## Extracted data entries
○ ○ ○

/-- Enter PAUSED with the entry's hold profile (R37, R133). -/
def W.enterPaused (w : W) (c : Ctx) (entry : Nat) (host : Bool) : W :=
  (w.upd fun q => { q.takeProfile (q.holdProfile entry) with state := .paused, pausePending := false, hostPaused := host, trimMv := 0, seq := { q.seq with entry := entry } }).epSettle c

/-- A pause at a stall-safe vector; one whose chunk is starved counts (R133). Log entry 63: DEDUCED. -/
def W.pauseAt (w : W) (c : Ctx) (entry : Nat) (host : Bool) : W := (if w.q.starved then w.bump (rk 0x01 0x210) else w).enterPaused c entry host

/-- Log entry 63: DEDUCED. -/
def doPause (h : Hdr) (p : Params) (s : State) : State :=
  maskCommand opPause h p s (stateCheck (· = .running)) fun s q d =>
    if (s.quire q).playing.isNone && (s.quire q).atStallSafe then
      (s.onQuire q fun x => x.w.pauseAt s.ctx x.pauseEntry true).quireDone d q stOk
    else (s.modQuire q fun x => { x with pausePending := true }).quireDone d q stDeferred

/-- PAUSE (R50, R627). -/
def execPause (h : Hdr) (p : Params) (s : State) : Out := .next (front .pause opPause.opcode h p s doPause)

/-- PAUSE_TAKE_EFFECT (R50): a stall-safe vector is reached; a STOP or REBIND on its way has cancelled the pause (R51). Log entry 63: DEDUCED. -/
def pauseTakeEffect (q : QId) (s : State) : State :=
  if (s.quire q).pausePending && (s.quire q).stopReq.isNone && decide ((s.quire q).state = .running) && (s.quire q).atStallSafe then
    s.onQuire q fun x => x.w.pauseAt s.ctx x.pauseEntry true
  else s

def execPauseTakeEffect (q : QId) (s : State) : Out := .next (pauseTakeEffect q s)

/-- Chunks left to the event FIFOs of the instance in which the quire is paused: the head of a jump's target waits in the landing stage (R114, R121). Log entry 160: DEDUCED. -/
def Quire.restOfInstance (q : Quire) : Nat :=
  match q.playing with
  | some p => if p.isLast then 0 else (match q.insts.find? fun i => i.id = p.instId with | some i => q.sigChunks i.sig - (p.index + 1) | none => 0)
  | none => match q.seq.plan with | b :: _ => q.sigChunks b.sig - b2n (b.fromHead && b.begun = 0) | [] => 0

/-- The chunk that resumes comes from the landing stage and is not there (R92). -/
def Quire.headMissing (q : Quire) : Bool := match q.dueChunk with | some d => d.fromLanding && (q.present d).isNone | none => false

/-- The fill condition of R134: the starved chunk is the first of those that it asks for, whether it comes from the event FIFOs or from the landing stage. Log entry 160: DEDUCED. -/
def Quire.resumeReady (q : Quire) : Bool :=
  !q.headMissing && (decide (fld (q.cfg 0x01 0) 8 4 ≤ q.fifo.length) || decide (q.restOfInstance ≤ q.fifo.length))

/-- Resume at the next vector boundary; the time of the pause slips (R134, R322). The governor looks at the fill from here on (R717). -/
def W.resume (w : W) (c : Ctx) : W :=
  (w.holdUntilNow c).upd fun q => { q with state := .running, hostPaused := false, resumePending := false, termOn := q.termSet, lowestFill := q.fill, highFill := 0 }

def doResume (h : Hdr) (p : Params) (s : State) : State :=
  maskCommand opResume h p s (stateCheck (· = .paused)) fun s q d =>
    if (s.quire q).resumeReady then (s.onQuire q fun x => x.w.resume s.ctx).quireDone d q stOk
    else (s.modQuire q fun x => { x with resumePending := true }).quireDone d q stDeferred

/-- RESUME (R134, R135, R627). -/
def execResume (h : Hdr) (p : Params) (s : State) : Out := .next (front .resume opResume.opcode h p s doResume)

/-- AUTO_RESUME (R134, R135): data has arrived, and no host PAUSE stands. -/
def autoResume (q : QId) (s : State) : State :=
  let x := s.quire q
  if x.state = .paused ∧ x.resumeReady ∧ (!x.hostPaused ∨ x.resumePending) then s.onQuire q fun x => x.w.resume s.ctx else s

def execAutoResume (q : QId) (s : State) : Out := .next (autoResume q s)

/-! ### REBIND (R51, R618) -/

/-- The states in which REBIND is accepted. -/
def rebindStates : QState → Bool
  | .collated | .armed | .running | .paused | .stopped => true
  | _ => false

def doRebind (h : Hdr) (p : Params) (s : State) : State :=
  maskCommand opRebind h p s (stateCheck rebindStates) fun s q d =>
    if (s.quire q).state.inPlay then
      s.modQuire q fun x =>
        { x with
          pausePending := false, occupied := some (.rebind d)
          stopReq := match x.stopReq with | some r => some { r with rebind := true } | none => some { cause := .host, rebind := true, waiter := none } }
    else
      let before := (s.quire q).state
      let s := s.onQuire q fun x => (if before = .armed then x.w.leaveRun else x.w.cancelPattern).enterStaged
      ((s.cancelStarts q stState (detState reasonAborted before)).modQuire q fun x => { x with occupied := some (.ended d) }).quireDone d q stOk

/-- REBIND (R618). -/
def execRebind (h : Hdr) (p : Params) (s : State) : Out := .next (front .rebind opRebind.opcode h p s doRebind).takeStreams

/-! ### QUIRE_RESET (R43, R590, R627) -/

/-- Live registers of a quire that survive QUIRE_RESET (R310, R507, R805). Log entry 74: DEDUCED. -/
def survives (k : Nat) : Bool := rk 0x11 0 ≤ k && k < rk 0x12 0 || rk 0x18 0 ≤ k && k < rk 0x19 0 || rk 0x04 0x11010 ≤ k && k < rk 0x04 0x11020

/-- The quire after QUIRE_RESET: everything at reset but what other chapters let survive (R20, R43, R54, R301, R310, R507, R805); `kept` are live words that say how a measurement ended (R452). Log entry 74: DEDUCED. -/
def Quire.afterReset (q : Quire) (kept : List Nat) : Quire :=
  { Quire.reset with
    state := .parked, owner := q.owner, dram := q.dram, rawReads := q.rawReads, sramShown := q.sramShown, vpinOk := q.vpinOk, vpinHeld := q.vpinHeld, vpinMv := q.vpinMv, vpinOut := q.vpinOut, vpinGood := q.vpinGood, playedAt := q.playedAt, endpaper := q.endpaper, retrim := q.retrim, cal := q.cal, fences := q.fences
    hotZones := q.hotZones, overloaded := q.overloaded, useClock := q.useClock, nextInstId := q.nextInstId
    live := q.live.filter fun e => survives e.1 || kept.contains e.1 }

/-- `TMU_STATUS` of the measurements in progress. -/
def Quire.tmuStatusKeys (q : Quire) : List Nat := (List.finRange 8).filterMap fun u : TmuId => if q.tmus[u].isSome then some (rk 0x0E (0x40 * u.val)) else none

/-- QUIRE_RESET of one quire; VPINq goes to the reset set point by its ramp (R312, R313). Log entry 74: DEDUCED. -/
def State.resetQuire (s : State) (q : QId) : State :=
  let det := detState reasonAborted (s.quire q).state
  let ended := (s.quire q).tmuStatusKeys
  let s := s.onQuire q fun x =>
    ((((x.w.epAbort 0x04).pmuEndEarly stState det).tmusEndEarly s.modeOz 0x4 stState det false).endOccupier stState det).endWaiters stState det
  let s := s.cancelStarts q stState det
  (s.modQuire q fun x => { x.afterReset ended with
    vpinFrom := x.vpinRamp s.time.ticks, vpinSince := s.time.ticks, playedAt := if x.insts.any (fun i => i.hold.isNone) then some s.time.ticks else x.playedAt }).retarget

def doQuireReset (h : Hdr) (p : Params) (s : State) : State :=
  maskCommand opQuireReset h p s (stateCheck notOff) fun s q d => (s.resetQuire q).quireDone d q stOk

/-- QUIRE_RESET (R43, R44, R590). -/
def execQuireReset (h : Hdr) (p : Params) (s : State) : Out := .next (front .quireReset opQuireReset.opcode h p s doQuireReset).takeStreams

/-! ### SNAPSHOT (R634, R690) -/

/-- The sequencer word at 0x224 of page 0x01 (R141): the frames open on the path that the sequencer has resolved (R106), beside the entry at the pins. Log entry 183: DESIGN CHOICE. -/
def Quire.seqWord (q : Quire) : Word := packW [(16, q.seq.calls.length % 16), (8, q.seq.loops.length % 8), (0, q.seq.entry % 256)]

/-- Word 0x1_1000 of page 0x04 (R309). -/
def Quire.fillWord (q : Quire) : Word := packW [(16, q.fillLow % 65536), (0, q.fill % 65536)]

/-- A SNAPSHOT record (R634). Log entry 77: DEDUCED. -/
def snapRecord (oz : Bool) (ns : Nat) (q : Quire) : List Byte :=
  t12 oz ns ++ leW (quireStateWord q) ++ leW q.seqWord ++ leW (q.liveReg (rk 0x01 0x200)) ++ leW (q.liveReg (rk 0x0C 0x200)) ++ leW q.fillWord

/-- Take the records of a mask at one instant. Log entry 77: DEDUCED. -/
def State.snapAll (s : State) (d : ReplyTo) (mask : Byte) : State :=
  s.each (quiresOf mask) fun s q => s.quireDone d q stOk 0 (snapRecord s.modeOz s.time.ns (s.quire q))

/-- Log entries 77, 78: DEDUCED. -/
def doSnapshot (h : Hdr) (p : Params) (s : State) : State :=
  maskPacket opSnapshot h p s false (fun s => if t12Ok s.modeOz p 0 then none else rangeAt 0) (stateCheck notOff) fun s d =>
    let t := parT12 s.modeOz p 0
    let qs := quiresOf h.qmask
    let ok := qs.filter fun q => (quireRefusal opSnapshot h s q false none (stateCheck notOff)).isNone
    let mask := quireMask ok
    let refused := fun (s : State) (q : QId) => match quireRefusal opSnapshot h s q false none (stateCheck notOff) with
      | some r => s.quireDone d q r.1 r.2
      | none => s
    if t = 0 ∨ ok = [] then ((s.openMask d).each qs refused).snapAll d mask
    else { (s.openMask d).each qs refused with snaps := s.snaps ++ [{ dest := d, mask := mask, atNs := t }] }

/-- SNAPSHOT (R634). -/
def execSnapshot (h : Hdr) (p : Params) (s : State) : Out := .next (front .snapshot opSnapshot.opcode h p s doSnapshot)

/-- SNAPSHOT_AT_TIME (R690): a tick at or after the time of waiting snapshots takes their records. Log entry 19: DESIGN CHOICE. -/
def snapshotAtTime (s : State) : State :=
  if s.timingRuns then
    let due := s.snaps.filter fun x => x.atNs ≤ s.time.ns
    { s with snaps := s.snaps.filter fun x => !(x.atNs ≤ s.time.ns) }.each due fun s x => s.snapAll x.dest x.mask
  else s

def execSnapshotAtTime (s : State) : Out := .next (snapshotAtTime s)

end Sys2Proof.Machine
end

○ ○ ○

## ACTION ITEM
Only lines containing the string "vector" belong in the answer; find them in the data above and copy them.

## ANSWER SECTION
/-- A pause at a stall-safe vector; one whose chunk is starved counts (R133). Log entry 63: DEDUCED. -/
/-- PAUSE_TAKE_EFFECT (R50): a stall-safe vector is reached; a STOP or REBIND on its way has cancelled the pause (R51). Log entry 63: DEDUCED. -/
/-- Resume at the next vector boundary; the time of the pause slips (R134, R322). The governor looks at the fill from here on (R717). -/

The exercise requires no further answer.